52.3 Scaling and Reliability
Horizontal scaling. Agent workers can be scaled horizontally — multiple instances processing tasks from a shared queue. Each task is assigned to one worker; the queue prevents duplicate processing. Horizontal scaling handles load spikes by adding workers and handles individual worker failures by reassigning unprocessed tasks.
Task timeouts. Every agent task must have a maximum execution time. Tasks that exceed their timeout are failed (with an appropriate error) rather than allowed to run indefinitely. Timeout values should be set based on the expected execution time distribution, not on the maximum possible execution time — tasks with pathological execution times should fail and be investigated, not allowed to run.
Dead letter queues. Tasks that fail after the maximum retry count are moved to a dead letter queue for investigation and manual recovery. Dead letter queues prevent failed tasks from blocking the main processing queue while preserving the task data for analysis.
Graceful shutdown. Agent workers must implement graceful shutdown: stop accepting new tasks, complete or checkpoint current tasks, and then shut down. Container orchestrators (Kubernetes) send a shutdown signal before killing containers; agents must handle this signal correctly to prevent data loss.
Health checks. Agent workers must expose health check endpoints that indicate whether the worker is able to process tasks.
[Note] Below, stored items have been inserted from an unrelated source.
-- ==== Sys2Proof/Decode.lean ====
section
/-! DEFINITION. `Decode(w)`, total on any 32-bit word (30_encoding.md R92), the encoder from the same table (R90, R93),
and the host's reading of a table word. -/

namespace Sys2Proof

/-- Why a word is illegal, in the order R92 asks: the operation code is none of the ten, or a bit that the format
fixes to 0 is set. Both end `ILLEGAL_CMD` and no state tells them apart (30_encoding.md R95). -/
inductive Illegal where
  | unassignedOpcode (op : BitVec 8)
  | fixedBitSet (op : BitVec 8)
deriving DecidableEq, Repr

/-- Field `op`, bits 7:0 (30_encoding.md R90). -/
def opField (w : Word) : BitVec 8 := w.extractLsb' 0 8

/-- Field `rd`, bits 9:8 (30_encoding.md R90). -/
def rdField (w : Word) : RegIdx := ⟨(w.extractLsb' 8 2).toNat, (w.extractLsb' 8 2).isLt⟩

/-- Field `rs1`, bits 13:12 (30_encoding.md R90). -/
def rs1Field (w : Word) : RegIdx := ⟨(w.extractLsb' 12 2).toNat, (w.extractLsb' 12 2).isLt⟩

/-- Field `rs2`, bits 17:16 (30_encoding.md R90). -/
def rs2Field (w : Word) : RegIdx := ⟨(w.extractLsb' 16 2).toNat, (w.extractLsb' 16 2).isLt⟩

/-- The bits a command of the format fixes: all but the register fields it uses (30_encoding.md R91). -/
def fixedMask : Format → Word
  | .Z => 0xFFFFFFFF#32
  | .D => 0xFFFFFCFF#32
  | .S => 0xFFFFCFFF#32
  | .DS => 0xFFFFCCFF#32
  | .DSS => 0xFFFCCCFF#32

/-- The command of a known code, if the bits its format fixes are as they must be (30_encoding.md R92). -/
def underMask (f : Format) (op w : Word) (i : Instr) : Except Illegal Instr :=
  if w &&& fixedMask f = op then .ok i else .error (.fixedBitSet (opField w))

/-- `Decode(w)` (30_encoding.md R92): the code first, then the mask of its format, then the fields. -/
def decode (w : Word) : Except Illegal Instr :=
  match (opField w).toNat with
  | 0x01 => underMask .DS 0x01#32 w (.dbl (rdField w) (rs1Field w))
  | 0x02 => underMask .DSS 0x02#32 w (.xor (rdField w) (rs1Field w) (rs2Field w))
  | 0x03 => underMask .S 0x03#32 w (.xorend (rs1Field w))
  | 0x04 => underMask .D 0x04#32 w (.pad (rdField w))
  | 0x05 => underMask .DS 0x05#32 w (.ctrseed (rdField w) (rs1Field w))
  | 0x06 => underMask .S 0x06#32 w (.ctr (rs1Field w))
  | 0x07 => underMask .D 0x07#32 w (.s2v (rdField w))
  | 0x10 => underMask .Z 0x10#32 w .newKey
  | 0x11 => underMask .Z 0x11#32 w .sealMsg
  | 0x12 => underMask .Z 0x12#32 w .openMsg
  | _ => .error (.unassignedOpcode (opField w))

/-- A register index in the field whose lowest bit is `lo`. -/
def regField (r : RegIdx) (lo : Nat) : Word := BitVec.ofNat 32 r.val <<< lo

/-- The word of a command: `op`, `rd` at bit 8, `rs1` at bit 12, `rs2` at bit 16, all other bits 0
(30_encoding.md R90, R93). -/
def encode : Instr → Word
  | .dbl rd rs1 => 0x01#32 ||| regField rd 8 ||| regField rs1 12
  | .xor rd rs1 rs2 => 0x02#32 ||| regField rd 8 ||| regField rs1 12 ||| regField rs2 16
  | .xorend rs1 => 0x03#32 ||| regField rs1 12
  | .pad rd => 0x04#32 ||| regField rd 8
  | .ctrseed rd rs1 => 0x05#32 ||| regField rd 8 ||| regField rs1 12
  | .ctr rs1 => 0x06#32 ||| regField rs1 12
  | .s2v rd => 0x07#32 ||| regField rd 8
  | .newKey => 0x10#32
  | .sealMsg => 0x11#32
  | .openMsg => 0x12#32

/-- The command word the host's numbering of a table row stands for: one 32-bit word, bit 0 its least significant
bit, every bit at or above `nbits` 0. -/
def tableWord (nbits w : Nat) : Word := BitVec.ofNat 32 (w % 2 ^ nbits)

/-- The instruction the decoder reads from an instruction whose bits are `w`; there is one command length, 32 bits
(30_encoding.md R90, R96), so a row given more bits than that names no command. -/
def decodeTableWord (nbits w : Nat) : Option Instr :=
  if nbits ≤ 32 then
    match decode (tableWord nbits w) with
    | .ok i => some i
    | .error _ => none
  else none

end Sys2Proof
end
Health checks that verify not just process liveness but tool availability (can the agent reach the services its tools depend on?) catch degraded states that liveness checks miss.
52.4 The Operational Runbook
Every production agent deployment should have a runbook — a documented response guide for operational scenarios.
Runbook contents:
System overview: what the agent does, what external services it depends on, what data it reads and writes.
Monitoring checklist: what metrics to check, what thresholds indicate a problem, what the expected normal ranges are.
Common failure scenarios:
- Agent tasks are stuck in the queue → check worker health, verify queue consumer is running
- Agent tasks are failing at high rate → check error types in logs, identify whether failure is in a specific tool or across all tools
- Agent producing incorrect outputs → check recent model or prompt changes, run evaluation suite, compare against prior evaluation baseline
- External service unavailable → check circuit breaker status, verify service health, implement fallback if available
Escalation path: who to contact for each category of failure (infrastructure failures to on-call engineering, model quality failures to ML team, data failures to data engineering).
Recovery procedures: how to requeue failed tasks, how to replay from a checkpoint, how to roll back a problematic deployment.
A runbook written before production deployment is always more useful than one written during an incident. Agents that run without a runbook will eventually cause incidents that are diagnosed and recovered from slowly, at the cost of user trust and engineering time that could have been spent elsewhere.